Senator JESSOP —My question is directed to you, Mr President. I ask: Has your attention been drawn to a leading article in today's Australian headed: `An interference with Parliament's freedom'? It states:

The freedom of Parliament to conduct its proceedings without the supervision or interference of any outside authority . . . is one of the foundations of our democracy.

Reference was made in that article to the excellent statement made by you last week dealing with decisions made in the Supreme Court of New South Wales.

Senator Withers —You should compress it. Your question is too long.

Senator JESSOP —I do not need Senator Withers's help on this very important question. In view of the recent judgment of Mr Justice Cantor of the Supreme Court of New South Wales, supported, in principle, by his colleague Mr Justice Maxwell, relating to the cross-examination in courts of witnesses who have appeared before parliamentary committees, do you see any problems arising from the acceptance of Dr Edelsten to the invitation by the Joint Committee of Public Accounts for him to appear before that Committee? Do you regard this as a pertinent example of the difficulties which inevitably will be faced by committees if the judgment of Mr Justice Cantor were to apply to parliamentary proceedings? Clearly, in relation to the Bill of Rights, it is within your responsibility to deal with this matter.

The PRESIDENT —I thank the honourable senator for his question because, as everyone would realise from the statement that I made to the Senate last Thursday and the debate that ensued, the matter is one of significance not only so far as my office as President of the Senate is concerned but indeed also so far as the Senate itself and the institution of Parliament are involved. The question asked by Senator Jessop touches on one of the problems referred to in my statement to the Senate last week. I shall give consideration to the points that Senator Jessop has made and if I think that I should add something further to the statement that I made to the Parliament last Thursday I shall do so. So far as the person to whom Senator Jessop has referred is concerned, whose name was also mentioned in this Parliament last week, I noted that the Chairman of the Public Accounts Committee was in attendance when I presented my statement and during the course of the debate on parliamentary privilege.
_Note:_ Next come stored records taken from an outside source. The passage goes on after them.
-- ==== Sys2Proof/Certificates/Slice0/Obligations.lean ====
section
/-! DEFINITION. The statements for the provers. Each docstring names the rule of spec/ it formalises; where a clause rests
on a decision of the spec's own or on a choice of the model, the docstring says so and names it. -/

open Sys2Proof Sys2Proof.Machine

/-! Arithmetic and logic (40_arithmetic_logic.md). -/

/-- R101, R102, R103: the words `0000 aaa bbb ddd fff` with f = 0, 1, 2 are AND, OR, XOR, and each writes its bitwise result
to Rd and `pc + 2` to the pc and changes nothing else. -/
def Obligations.AndOrXorWriteBitwiseResult : Prop :=
  ∀ (d a b : RegNum) (s : State),
    (decodeWord (word3R 0#4 a b d 0#3) = .ok (.and d a b) ∧
      ∃ t v, exec (.and d a b) s = .next t ∧ WritesOnlyReg s t d v ∧
        ∀ i : Nat, v.getLsbD i = ((s.reg a).getLsbD i && (s.reg b).getLsbD i)) ∧
    (decodeWord (word3R 0#4 a b d 1#3) = .ok (.or d a b) ∧
      ∃ t v, exec (.or d a b) s = .next t ∧ WritesOnlyReg s t d v ∧
        ∀ i : Nat, v.getLsbD i = ((s.reg a).getLsbD i || (s.reg b).getLsbD i)) ∧
    (decodeWord (word3R 0#4 a b d 2#3) = .ok (.xor d a b) ∧
      ∃ t v, exec (.xor d a b) s = .next t ∧ WritesOnlyReg s t d v ∧
        ∀ i : Nat, v.getLsbD i = ((s.reg a).getLsbD i != (s.reg b).getLsbD i))

/-- R104: `0000 aaa xxx ddd 011` is NOT whatever its bits 8 to 6 hold (the spec's decision D14), and NOT inverts each of the
16 bits and changes nothing else but the pc; `~v = 0xFFFF - v`. -/
def Obligations.NotInvertsAndIgnoresFieldB : Prop :=
  ∀ (d a x : RegNum) (s : State),
    decodeWord (word3R 0#4 a x d 3#3) = .ok (.not d a) ∧
    ∃ t v, exec (.not d a) s = .next t ∧ WritesOnlyReg s t d v ∧ v = 0xFFFF#16 - s.reg a ∧
      ∀ i : Nat, i < 16 → v.getLsbD i = !(s.reg a).getLsbD i

/-- R105, R106: ADD and SUB write the low 16 bits of the exact sum and difference, which are the same for the unsigned and
for the signed reading; the difference is `x[a] + ~x[b] + 1`. -/
def Obligations.AddSubAreModuloTwoToSixteen : Prop :=
  ∀ (d a b : RegNum) (s : State),
    (decodeWord (word3R 0#4 a b d 4#3) = .ok (.add d a b) ∧
      ∃ t v, exec (.add d a b) s = .next t ∧ WritesOnlyReg s t d v ∧
        v = BitVec.ofNat 16 ((s.reg a).toNat + (s.reg b).toNat) ∧
        v = BitVec.ofInt 16 ((s.reg a).toInt + (s.reg b).toInt)) ∧
    (decodeWord (word3R 0#4 a b d 5#3) = .ok (.sub d a b) ∧
      ∃ t v, exec (.sub d a b) s = .next t ∧ WritesOnlyReg s t d v ∧
        v = BitVec.ofInt 16 (((s.reg a).toNat : Int) - ((s.reg b).toNat : Int)) ∧
        v = BitVec.ofInt 16 ((s.reg a).toInt - (s.reg b).toInt) ∧
        v = s.reg a + ~~~(s.reg b) + 1#16)

/-- R107 and R108, whose floor is the spec's decision D15 (log entry 7): SHA by `k = sint_5(x[b][4:0])`, from -16 to 15.
Left for k >= 0, the low 16 bits of the product; for k < 0 the floor of the signed quotient, which is the shift that
copies the sign bit in. -/
def Obligations.ShaShiftsSigned : Prop :=
  ∀ (d a b : RegNum) (s : State),
    let k : Int := ((s.reg b).extractLsb' 0 5).toInt
    let n : Nat := (-k).toNat
    decodeWord (word3R 0#4 a b d 6#3) = .ok (.sha d a b) ∧ -16 ≤ k ∧ k ≤ 15 ∧
    ∃ t v, exec (.sha d a b) s = .next t ∧ WritesOnlyReg s t d v ∧
      (0 ≤ k → v = BitVec.ofInt 16 ((s.reg a).toInt * 2 ^ k.toNat)) ∧
      (k < 0 → v.toInt = (s.reg a).toInt / 2 ^ n) ∧
      (k < 0 → ∀ i : Nat, i < 16 →
        v.getLsbD i = if i + n < 16 then (s.reg a).getLsbD (i + n) else (s.reg a).getLsbD 15)

/-- R107 and R109, whose reading for k < 0 is the spec's decision D15: SHL by `k = sint_5(x[b][4:0])`. Left for k >= 0, the
low 16 bits of the product; for k < 0 the floor of the unsigned quotient, which is the shift that takes zeros in. -/
def Obligations.ShlShiftsUnsigned : Prop :=
  ∀ (d a b : RegNum) (s : State),
    let k : Int := ((s.reg b).extractLsb' 0 5).toInt
    let n : Nat := (-k).toNat
    decodeWord (word3R 0#4 a b d 7#3) = .ok (.shl d a b) ∧
    ∃ t v, exec (.shl d a b) s = .next t ∧ WritesOnlyReg s t d v ∧
      (0 ≤ k → v = BitVec.ofNat 16 ((s.reg a).toNat * 2 ^ k.toNat)) ∧
      (k < 0 → v.toNat = (s.reg a).toNat / 2 ^ n) ∧
      (k < 0 → ∀ i : Nat, i < 16 → v.getLsbD i = (i + n < 16 && (s.reg a).getLsbD (i + n)))

/-- R107 with R111(e), (f) and D15: SHA and SHL give one result for a left shift, and for a right shift exactly when Ra is
not negative. -/
def Obligations.ShaEqualsShlUnlessNegativeShiftedRight : Prop :=
  ∀ (d a b : RegNum) (s : State), ∃ t u,
    exec (.sha d a b) s = .next t ∧ exec (.shl d a b) s = .next u ∧
    (t.reg d = u.reg d ↔ (0 ≤ ((s.reg b).extractLsb' 0 5).toInt ∨ 0 ≤ (s.reg a).toInt))

/-- R110: `0010 aaa ddd nnnnnn` is ADDI, which writes the low 16 bits of `Ra + SE(N6)`. -/
def Obligations.AddiAddsSignedImmediate : Prop :=
  ∀ (d a : RegNum) (n : BitVec 6) (s : State),
    decodeWord (word2R 2#4 a d n) = .ok (.addi d a n) ∧
    ∃ t, exec (.addi d a n) s = .next t ∧
      WritesOnlyReg s t d (BitVec.ofInt 16 (((s.reg a).toNat : Int) + n.toInt))

/-! Compares (41_compare.md). -/

/-- R121 to R125: `0001 aaa bbb ddd fff` with f = 0, 1, 3, 4, 5 are the five compares, and each writes 1 or 0 to Rd by its
relation of the mathematical values, changing nothing else but the pc. -/
def Obligations.ComparesWriteOneOrZero : Prop :=
  ∀ (d a b : RegNum) (s : State),
    (decodeWord (word3R 1#4 a b d 0#3) = .ok (.cmplt d a b) ∧ ∃ t, exec (.cmplt d a b) s = .next t ∧
      WritesOnlyReg s t d (if (s.reg a).toInt < (s.reg b).toInt then 0x0001#16 else 0x0000#16)) ∧
    (decodeWord (word3R 1#4 a b d 1#3) = .ok (.cmple d a b) ∧ ∃ t, exec (.cmple d a b) s = .next t ∧
      WritesOnlyReg s t d (if (s.reg a).toInt ≤ (s.reg b).toInt then 0x0001#16 else 0x0000#16)) ∧
    (decodeWord (word3R 1#4 a b d 3#3) = .ok (.cmpeq d a b) ∧ ∃ t, exec (.cmpeq d a b) s = .next t ∧
      WritesOnlyReg s t d (if s.reg a = s.reg b then 0x0001#16 else 0x0000#16)) ∧
    (decodeWord (word3R 1#4 a b d 4#3) = .ok (.cmpltu d a b) ∧ ∃ t, exec (.cmpltu d a b) s = .next t ∧
      WritesOnlyReg s t d (if (s.reg a).toNat < (s.reg b).toNat then 0x0001#16 else 0x0000#16)) ∧
    (decodeWord (word3R 1#4 a b d 5#3) = .ok (.cmpleu d a b) ∧ ∃ t, exec (.cmpleu d a b) s = .next t ∧
      WritesOnlyReg s t d (if (s.reg a).toNat ≤ (s.reg b).toNat then 0x0001#16 else 0x0000#16))

/-- The laws (a), (b), (e) the spec derives in R126: CMPLE is CMPLT or CMPEQ, CMPLEU is CMPLTU or CMPEQ, the result is 0 or
1, and CMPLT differs from CMPLTU exactly when the sign bits differ. -/
def Obligations.CompareLaws : Prop :=
  ∀ (d a b : RegNum) (s : State), ∃ lt le eq ltu leu : State,
    exec (.cmplt d a b) s = .next lt ∧ exec (.cmple d a b) s = .next le ∧ exec (.cmpeq d a b) s = .next eq ∧
    exec (.cmpltu d a b) s = .next ltu ∧ exec (.cmpleu d a b) s = .next leu ∧
    le.reg d = lt.reg d ||| eq.reg d ∧ leu.reg d = ltu.reg d ||| eq.reg d ∧
    (∀ t ∈ [lt, le, eq, ltu, leu], t.reg d = 0x0000#16 ∨ t.reg d = 0x0001#16) ∧
    (lt.reg d ≠ ltu.reg d ↔ (s.reg a).getLsbD 15 ≠ (s.reg b).getLsbD 15)

/-! Immediate moves (42_move_immediate.md). -/

/-- R131: `1001 ddd 0 nnnnnnnn` is MOVI, which writes `sext_16(N8)`: bit 7 of N8 copied into bits 15 to 8. -/
def Obligations.MoviWritesSignedImmediate : Prop :=
  ∀ (d : RegNum) (n : BitVec 8) (s : State),
    decodeWord (word1R 9#4 d false n) = .ok (.movi d n) ∧
    ∃ t v, exec (.movi d n) s = .next t ∧ WritesOnlyReg s t d v ∧ v.toInt = n.toInt ∧
      ∀ i : Nat, i < 16 → v.getLsbD i = if i < 8 then n.getLsbD i else n.getLsbD 7

/-- R132, whose kept low byte is the spec's decision D16: `1001 ddd 1 nnnnnnnn` is MOVHI, which replaces bits 15 to 8 of Rd by
N8 and keeps bits 7 to 0. -/
def Obligations.MovhiReplacesHighByte : Prop :=
  ∀ (d : RegNum) (n : BitVec 8) (s : State),
    decodeWord (word1R 9#4 d true n) = .ok (.movhi d n) ∧
    ∃ t v, exec (.movhi d n) s = .next t ∧ WritesOnlyReg s t d v ∧
      ∀ i : Nat, i < 16 → v.getLsbD i = if i < 8 then (s.reg d).getLsbD i else n.getLsbD (i - 8)

/-- R130 with D16: MOVI then MOVHI load any constant `hi : lo` into Rd, whatever it held, and touch no other register. -/
def Obligations.MoviThenMovhiLoadsAnyConstant : Prop :=
  ∀ (d : RegNum) (hi lo : BitVec 8) (s : State), ∃ t u,
    exec (.movi d lo) s = .next t ∧ exec (.movhi d hi) t = .next u ∧
    u.reg d = hi ++ lo ∧ u.pc = s.pc + 4#16 ∧ SameRegsBut d s u ∧ SameMemory s u

/-! Loads and stores (43_load_store.md, 20_memory.md). -/

/-- R40: the word at an even address k is `Mem[k+1] : Mem[k]`, and storing a word there puts its bits 7 to 0 at k and its bits
15 to 8 at k+1. -/
def Obligations.WordsAreLittleEndian : Prop :=
  ∀ (s : State) (k v : Word), isEven k = true →
    (k + 1#16).toNat = k.toNat + 1 ∧
    (s.word k).extractLsb' 0 8 = s.byte k ∧ (s.word k).extractLsb' 8 8 = s.byte (k + 1#16) ∧
    (s.setWord k v).byte k = v.extractLsb' 0 8 ∧ (s.setWord k v).byte (k + 1#16) = v.extractLsb' 8 8

/-- R141: `0011 aaa ddd nnnnnn` is LD, which writes to Rd the little-endian word at `(Ra + SE(N6)) & 0xFFFE`. -/
def Obligations.LdLoadsAlignedWord : Prop :=
  ∀ (d a : RegNum) (n : BitVec 6) (s : State),
    let wa : Word := (s.reg a + n.signExtend 16) &&& 0xFFFE#16
    decodeWord (word2R 3#4 a d n) = .ok (.ld d a n) ∧
    ∃ t, exec (.ld d a n) s = .next t ∧ WritesOnlyReg s t d (s.byte (wa + 1#16) ++ s.byte wa)

/-- R143: `0101 aaa ddd nnnnnn` is LDB, which writes to Rd the sign-extended byte at `Ra + SE(N6)`, bit 0 kept. -/
def Obligations.LdbLoadsSignedByte : Prop :=
  ∀ (d a : RegNum) (n : BitVec 6) (s : State),
    let ea : Word := s.reg a + n.signExtend 16
    decodeWord (word2R 5#4 a d n) = .ok (.ldb d a n) ∧
    ∃ t v, exec (.ldb d a n) s = .next t ∧ WritesOnlyReg s t d v ∧ v.toInt = (s.byte ea).toInt ∧
      ∀ i : Nat, i < 16 → v.getLsbD i = if i < 8 then (s.byte ea).getLsbD i else (s.byte ea).getLsbD 7

/-- R142: `0100 aaa bbb nnnnnn` is ST, which stores Rb little endian at `wa = (Ra + SE(N6)) & 0xFFFE`: every byte outside
`wa` and `wa + 1` reads as before, and no register, port or event changes. -/
def Obligations.StStoresAlignedWord : Prop :=
  ∀ (a b : RegNum) (n : BitVec 6) (s : State),
    let wa : Word := (s.reg a + n.signExtend 16) &&& 0xFFFE#16
    decodeWord (word2R 4#4 a b n) = .ok (.st a b n) ∧
    ∃ t, exec (.st a b n) s = .next t ∧
      t.byte wa = (s.reg b).extractLsb' 0 8 ∧ t.byte (wa + 1#16) = (s.reg b).extractLsb' 8 8 ∧
      SameMemoryBut [wa, wa + 1#16] s t ∧ SameRegs s t ∧ SameOutputs s t ∧ t.trace = s.trace ∧ t.pc = s.pc + 2#16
Doubtless he would have taken cognisance of my statement and the ensuing debate.

I hope that all chairmen of parliamentary committees will give consideration to the contents of my statement and to the debate. I can add nothing to what I have said although I appreciate the point expressed by Senator Jessop in his question. The point made in the Australian editorial is one of great significance to the Senate and to the Parliament and I will seek further advice from my advisers on the subject.